━━━ TASK DATA

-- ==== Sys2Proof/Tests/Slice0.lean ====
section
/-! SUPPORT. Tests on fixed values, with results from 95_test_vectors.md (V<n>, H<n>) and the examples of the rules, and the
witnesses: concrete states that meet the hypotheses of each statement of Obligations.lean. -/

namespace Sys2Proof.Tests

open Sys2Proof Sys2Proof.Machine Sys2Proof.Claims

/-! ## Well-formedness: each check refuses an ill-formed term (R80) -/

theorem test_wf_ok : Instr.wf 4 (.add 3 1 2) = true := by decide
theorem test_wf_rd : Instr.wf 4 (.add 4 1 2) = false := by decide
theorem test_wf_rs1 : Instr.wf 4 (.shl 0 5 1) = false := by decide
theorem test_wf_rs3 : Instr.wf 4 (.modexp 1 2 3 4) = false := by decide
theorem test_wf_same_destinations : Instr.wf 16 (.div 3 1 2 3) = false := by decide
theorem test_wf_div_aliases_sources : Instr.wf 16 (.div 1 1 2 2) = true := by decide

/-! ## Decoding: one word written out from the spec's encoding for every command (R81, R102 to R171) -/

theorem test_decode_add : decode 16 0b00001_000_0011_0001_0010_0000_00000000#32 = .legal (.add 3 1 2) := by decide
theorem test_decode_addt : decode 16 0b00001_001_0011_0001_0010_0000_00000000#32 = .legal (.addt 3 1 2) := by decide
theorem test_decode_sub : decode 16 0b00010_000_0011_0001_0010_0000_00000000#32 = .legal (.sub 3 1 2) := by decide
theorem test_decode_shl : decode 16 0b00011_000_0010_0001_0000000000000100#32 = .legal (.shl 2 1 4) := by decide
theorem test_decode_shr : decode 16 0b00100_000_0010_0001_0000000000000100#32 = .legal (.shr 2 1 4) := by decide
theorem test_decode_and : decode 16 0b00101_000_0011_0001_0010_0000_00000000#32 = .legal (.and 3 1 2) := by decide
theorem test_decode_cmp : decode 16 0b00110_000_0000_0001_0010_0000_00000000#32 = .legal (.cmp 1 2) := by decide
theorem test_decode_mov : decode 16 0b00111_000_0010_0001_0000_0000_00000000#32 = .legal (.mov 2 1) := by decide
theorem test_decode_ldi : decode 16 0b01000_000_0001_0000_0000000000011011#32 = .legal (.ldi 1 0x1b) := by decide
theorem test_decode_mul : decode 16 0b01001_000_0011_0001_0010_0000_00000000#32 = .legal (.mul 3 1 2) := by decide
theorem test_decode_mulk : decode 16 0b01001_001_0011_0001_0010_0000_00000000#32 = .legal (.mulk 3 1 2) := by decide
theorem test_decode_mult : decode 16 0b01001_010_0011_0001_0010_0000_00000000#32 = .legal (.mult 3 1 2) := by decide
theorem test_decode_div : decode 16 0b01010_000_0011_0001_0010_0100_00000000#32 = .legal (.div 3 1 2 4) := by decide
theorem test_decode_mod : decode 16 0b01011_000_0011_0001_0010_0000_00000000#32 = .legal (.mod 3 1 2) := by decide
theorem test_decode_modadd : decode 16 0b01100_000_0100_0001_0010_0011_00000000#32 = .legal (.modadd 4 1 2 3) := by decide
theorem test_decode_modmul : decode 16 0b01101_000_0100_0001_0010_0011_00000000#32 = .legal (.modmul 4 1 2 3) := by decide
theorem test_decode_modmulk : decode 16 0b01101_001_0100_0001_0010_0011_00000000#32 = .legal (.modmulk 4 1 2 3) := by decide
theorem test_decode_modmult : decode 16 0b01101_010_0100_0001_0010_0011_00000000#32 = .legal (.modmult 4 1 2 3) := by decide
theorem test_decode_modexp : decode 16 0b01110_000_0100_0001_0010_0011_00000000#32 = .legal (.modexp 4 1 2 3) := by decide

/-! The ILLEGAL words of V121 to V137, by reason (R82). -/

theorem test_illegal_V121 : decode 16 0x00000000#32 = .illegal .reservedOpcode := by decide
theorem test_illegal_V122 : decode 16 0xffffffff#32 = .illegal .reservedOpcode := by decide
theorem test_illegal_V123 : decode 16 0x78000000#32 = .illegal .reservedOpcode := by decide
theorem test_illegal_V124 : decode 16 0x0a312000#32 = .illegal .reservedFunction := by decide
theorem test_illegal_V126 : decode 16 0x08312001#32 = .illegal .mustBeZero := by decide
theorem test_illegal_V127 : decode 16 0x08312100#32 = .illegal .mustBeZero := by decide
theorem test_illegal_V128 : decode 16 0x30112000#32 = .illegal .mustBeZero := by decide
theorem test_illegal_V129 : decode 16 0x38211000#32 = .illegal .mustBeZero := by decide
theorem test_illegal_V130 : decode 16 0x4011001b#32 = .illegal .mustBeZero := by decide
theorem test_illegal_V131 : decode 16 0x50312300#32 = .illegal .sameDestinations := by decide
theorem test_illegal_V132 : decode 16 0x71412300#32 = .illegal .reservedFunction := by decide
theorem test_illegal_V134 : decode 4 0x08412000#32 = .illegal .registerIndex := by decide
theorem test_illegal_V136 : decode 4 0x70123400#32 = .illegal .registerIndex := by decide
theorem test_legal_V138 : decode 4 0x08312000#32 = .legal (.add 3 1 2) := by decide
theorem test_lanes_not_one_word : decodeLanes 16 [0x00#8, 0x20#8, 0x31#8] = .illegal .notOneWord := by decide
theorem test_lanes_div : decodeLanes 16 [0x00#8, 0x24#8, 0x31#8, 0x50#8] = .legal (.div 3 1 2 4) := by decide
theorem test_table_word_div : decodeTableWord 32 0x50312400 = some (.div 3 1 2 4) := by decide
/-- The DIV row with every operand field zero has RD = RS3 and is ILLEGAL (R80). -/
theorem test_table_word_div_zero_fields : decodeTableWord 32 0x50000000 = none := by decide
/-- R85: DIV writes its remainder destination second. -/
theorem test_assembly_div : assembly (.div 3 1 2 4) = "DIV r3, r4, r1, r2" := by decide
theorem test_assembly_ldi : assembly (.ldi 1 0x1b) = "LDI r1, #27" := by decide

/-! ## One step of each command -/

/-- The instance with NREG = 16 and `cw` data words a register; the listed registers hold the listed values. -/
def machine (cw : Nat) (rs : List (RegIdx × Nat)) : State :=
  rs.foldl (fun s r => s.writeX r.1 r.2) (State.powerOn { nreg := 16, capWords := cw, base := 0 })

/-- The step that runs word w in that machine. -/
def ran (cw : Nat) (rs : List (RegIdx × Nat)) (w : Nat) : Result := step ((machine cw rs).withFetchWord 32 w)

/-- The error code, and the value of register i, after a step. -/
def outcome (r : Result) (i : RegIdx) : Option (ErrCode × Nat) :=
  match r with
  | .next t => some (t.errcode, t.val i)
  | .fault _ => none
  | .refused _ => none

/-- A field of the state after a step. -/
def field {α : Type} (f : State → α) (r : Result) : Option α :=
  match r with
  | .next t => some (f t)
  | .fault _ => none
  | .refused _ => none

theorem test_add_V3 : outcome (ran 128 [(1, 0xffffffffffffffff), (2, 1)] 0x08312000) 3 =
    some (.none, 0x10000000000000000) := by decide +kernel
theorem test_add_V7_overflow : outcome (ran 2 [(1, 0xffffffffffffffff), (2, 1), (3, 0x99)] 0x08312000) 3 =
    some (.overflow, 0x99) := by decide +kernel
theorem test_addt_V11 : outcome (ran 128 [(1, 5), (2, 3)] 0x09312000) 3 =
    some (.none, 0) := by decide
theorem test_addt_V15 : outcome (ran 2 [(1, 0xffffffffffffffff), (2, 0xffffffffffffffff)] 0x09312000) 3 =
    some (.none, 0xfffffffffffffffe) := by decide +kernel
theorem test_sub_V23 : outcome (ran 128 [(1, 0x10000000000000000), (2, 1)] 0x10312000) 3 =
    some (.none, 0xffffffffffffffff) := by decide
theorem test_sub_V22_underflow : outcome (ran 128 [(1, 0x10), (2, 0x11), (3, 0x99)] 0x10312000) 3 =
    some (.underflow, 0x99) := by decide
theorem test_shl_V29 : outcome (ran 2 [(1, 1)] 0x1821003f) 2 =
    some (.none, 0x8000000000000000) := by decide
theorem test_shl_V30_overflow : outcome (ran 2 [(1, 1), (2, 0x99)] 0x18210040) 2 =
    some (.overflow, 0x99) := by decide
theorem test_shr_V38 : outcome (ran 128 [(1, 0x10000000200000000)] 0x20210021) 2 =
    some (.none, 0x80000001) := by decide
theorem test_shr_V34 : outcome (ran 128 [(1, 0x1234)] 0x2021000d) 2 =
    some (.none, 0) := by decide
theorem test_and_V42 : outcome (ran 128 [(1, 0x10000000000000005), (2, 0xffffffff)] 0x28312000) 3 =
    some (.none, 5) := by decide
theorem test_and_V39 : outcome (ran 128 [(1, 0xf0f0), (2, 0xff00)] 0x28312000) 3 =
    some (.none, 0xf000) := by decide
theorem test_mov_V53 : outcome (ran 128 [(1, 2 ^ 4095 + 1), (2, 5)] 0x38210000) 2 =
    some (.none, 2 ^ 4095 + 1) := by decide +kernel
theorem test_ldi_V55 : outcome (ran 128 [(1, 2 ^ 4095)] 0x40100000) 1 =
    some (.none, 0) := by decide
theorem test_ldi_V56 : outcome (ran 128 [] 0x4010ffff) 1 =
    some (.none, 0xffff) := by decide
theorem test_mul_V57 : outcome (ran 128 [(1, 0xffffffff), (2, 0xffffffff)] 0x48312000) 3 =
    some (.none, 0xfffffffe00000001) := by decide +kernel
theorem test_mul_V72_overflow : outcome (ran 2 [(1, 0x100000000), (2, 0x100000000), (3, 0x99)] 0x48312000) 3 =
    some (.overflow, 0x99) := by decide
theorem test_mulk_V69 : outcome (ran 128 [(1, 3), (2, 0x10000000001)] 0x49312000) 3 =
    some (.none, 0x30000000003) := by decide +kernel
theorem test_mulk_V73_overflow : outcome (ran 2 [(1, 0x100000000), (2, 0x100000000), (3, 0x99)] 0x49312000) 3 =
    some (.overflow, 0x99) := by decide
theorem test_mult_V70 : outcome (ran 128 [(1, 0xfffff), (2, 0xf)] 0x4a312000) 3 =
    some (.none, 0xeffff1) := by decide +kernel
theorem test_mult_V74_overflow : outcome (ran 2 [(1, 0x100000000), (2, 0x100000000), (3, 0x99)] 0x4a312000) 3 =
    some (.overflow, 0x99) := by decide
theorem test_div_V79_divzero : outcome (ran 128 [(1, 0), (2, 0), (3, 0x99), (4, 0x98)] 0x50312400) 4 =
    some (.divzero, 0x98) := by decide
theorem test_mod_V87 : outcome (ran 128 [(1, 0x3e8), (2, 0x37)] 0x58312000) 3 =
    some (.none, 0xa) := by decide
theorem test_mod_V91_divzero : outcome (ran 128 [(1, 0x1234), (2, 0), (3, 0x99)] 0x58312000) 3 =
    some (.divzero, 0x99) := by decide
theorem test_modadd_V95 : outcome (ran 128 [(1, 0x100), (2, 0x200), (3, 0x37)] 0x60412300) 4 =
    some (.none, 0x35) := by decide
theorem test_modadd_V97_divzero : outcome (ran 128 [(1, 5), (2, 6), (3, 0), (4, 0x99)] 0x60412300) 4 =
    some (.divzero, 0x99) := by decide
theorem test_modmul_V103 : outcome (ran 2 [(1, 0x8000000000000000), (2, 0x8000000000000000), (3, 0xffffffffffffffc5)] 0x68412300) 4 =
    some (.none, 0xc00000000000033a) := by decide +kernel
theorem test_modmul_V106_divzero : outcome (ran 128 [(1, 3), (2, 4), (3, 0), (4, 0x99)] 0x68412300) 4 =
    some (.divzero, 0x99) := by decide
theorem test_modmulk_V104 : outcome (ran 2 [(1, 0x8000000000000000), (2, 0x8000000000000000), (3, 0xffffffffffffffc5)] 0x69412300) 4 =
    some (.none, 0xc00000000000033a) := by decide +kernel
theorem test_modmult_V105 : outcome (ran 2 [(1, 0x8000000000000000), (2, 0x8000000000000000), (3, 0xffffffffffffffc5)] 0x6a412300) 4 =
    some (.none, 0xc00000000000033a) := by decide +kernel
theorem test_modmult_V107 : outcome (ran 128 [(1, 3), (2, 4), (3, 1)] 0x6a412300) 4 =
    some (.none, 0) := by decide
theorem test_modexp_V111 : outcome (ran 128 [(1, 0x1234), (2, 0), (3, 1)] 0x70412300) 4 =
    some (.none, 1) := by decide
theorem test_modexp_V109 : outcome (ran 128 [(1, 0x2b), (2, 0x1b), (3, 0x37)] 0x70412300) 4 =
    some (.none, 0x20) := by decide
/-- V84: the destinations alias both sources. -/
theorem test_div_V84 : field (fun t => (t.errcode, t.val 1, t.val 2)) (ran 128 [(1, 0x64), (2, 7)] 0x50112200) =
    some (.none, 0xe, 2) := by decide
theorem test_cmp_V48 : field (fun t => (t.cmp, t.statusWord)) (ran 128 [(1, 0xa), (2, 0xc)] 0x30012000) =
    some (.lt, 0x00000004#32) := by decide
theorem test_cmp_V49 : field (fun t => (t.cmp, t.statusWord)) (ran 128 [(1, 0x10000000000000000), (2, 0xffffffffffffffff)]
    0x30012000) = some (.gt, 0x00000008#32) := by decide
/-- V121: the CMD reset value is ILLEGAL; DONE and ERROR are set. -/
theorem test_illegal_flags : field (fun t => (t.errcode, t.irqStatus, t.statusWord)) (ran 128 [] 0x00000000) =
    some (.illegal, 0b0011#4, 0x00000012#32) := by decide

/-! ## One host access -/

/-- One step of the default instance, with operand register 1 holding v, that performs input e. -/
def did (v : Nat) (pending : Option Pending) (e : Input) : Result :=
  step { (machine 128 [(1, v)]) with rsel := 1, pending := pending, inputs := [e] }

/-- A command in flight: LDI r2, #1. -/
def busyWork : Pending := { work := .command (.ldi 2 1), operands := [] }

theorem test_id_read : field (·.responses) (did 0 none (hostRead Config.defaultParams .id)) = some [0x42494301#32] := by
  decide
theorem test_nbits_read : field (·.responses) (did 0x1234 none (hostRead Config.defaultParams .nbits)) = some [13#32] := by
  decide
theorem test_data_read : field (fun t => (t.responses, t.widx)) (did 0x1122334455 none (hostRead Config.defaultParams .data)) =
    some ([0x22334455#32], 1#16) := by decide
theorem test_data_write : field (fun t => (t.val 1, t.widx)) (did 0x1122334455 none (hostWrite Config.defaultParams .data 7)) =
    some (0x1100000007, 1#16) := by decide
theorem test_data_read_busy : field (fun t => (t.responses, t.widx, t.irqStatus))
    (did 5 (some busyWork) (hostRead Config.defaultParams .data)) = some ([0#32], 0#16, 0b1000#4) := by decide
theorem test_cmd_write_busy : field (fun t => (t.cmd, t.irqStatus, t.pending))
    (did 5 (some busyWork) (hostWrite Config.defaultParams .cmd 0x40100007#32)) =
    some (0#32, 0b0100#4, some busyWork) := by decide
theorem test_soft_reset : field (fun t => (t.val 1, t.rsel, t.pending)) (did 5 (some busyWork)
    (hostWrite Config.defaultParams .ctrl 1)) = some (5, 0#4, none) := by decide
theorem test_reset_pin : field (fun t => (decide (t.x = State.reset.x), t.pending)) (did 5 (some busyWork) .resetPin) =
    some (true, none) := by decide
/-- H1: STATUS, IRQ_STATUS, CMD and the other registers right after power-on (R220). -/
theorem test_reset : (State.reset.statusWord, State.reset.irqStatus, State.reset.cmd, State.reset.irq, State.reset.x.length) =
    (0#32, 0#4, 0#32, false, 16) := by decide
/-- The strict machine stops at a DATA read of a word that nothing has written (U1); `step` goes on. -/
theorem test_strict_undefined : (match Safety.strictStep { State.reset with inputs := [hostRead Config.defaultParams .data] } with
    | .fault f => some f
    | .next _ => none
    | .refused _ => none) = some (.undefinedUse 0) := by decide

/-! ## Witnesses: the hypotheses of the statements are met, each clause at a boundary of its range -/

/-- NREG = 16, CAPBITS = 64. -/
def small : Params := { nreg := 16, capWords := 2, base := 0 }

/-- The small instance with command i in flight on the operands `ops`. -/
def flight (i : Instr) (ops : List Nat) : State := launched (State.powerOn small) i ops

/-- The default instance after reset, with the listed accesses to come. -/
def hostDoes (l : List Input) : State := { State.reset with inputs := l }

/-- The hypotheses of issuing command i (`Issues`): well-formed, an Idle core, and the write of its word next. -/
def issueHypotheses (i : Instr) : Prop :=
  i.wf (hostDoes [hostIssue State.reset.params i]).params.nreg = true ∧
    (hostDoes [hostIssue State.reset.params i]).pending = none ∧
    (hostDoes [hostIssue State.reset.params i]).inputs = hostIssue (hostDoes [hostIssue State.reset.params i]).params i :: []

━━━━━━

» **ASSIGNMENT**
Return word for word the lines above from the line with "theorem test_lanes_div : decodeLanes" to the line with "destination second. -/", including both and leaving out all others.

» **TASK ANSWER**
theorem test_lanes_div : decodeLanes 16 [0x00#8, 0x24#8, 0x31#8, 0x50#8] = .legal (.div 3 1 2 4) := by decide
theorem test_table_word_div : decodeTableWord 32 0x50312400 = some (.div 3 1 2 4) := by decide
/-- The DIV row with every operand field zero has RD = RS3 and is ILLEGAL (R80). -/
theorem test_table_word_div_zero_fields : decodeTableWord 32 0x50000000 = none := by decide
/-- R85: DIV writes its remainder destination second. -/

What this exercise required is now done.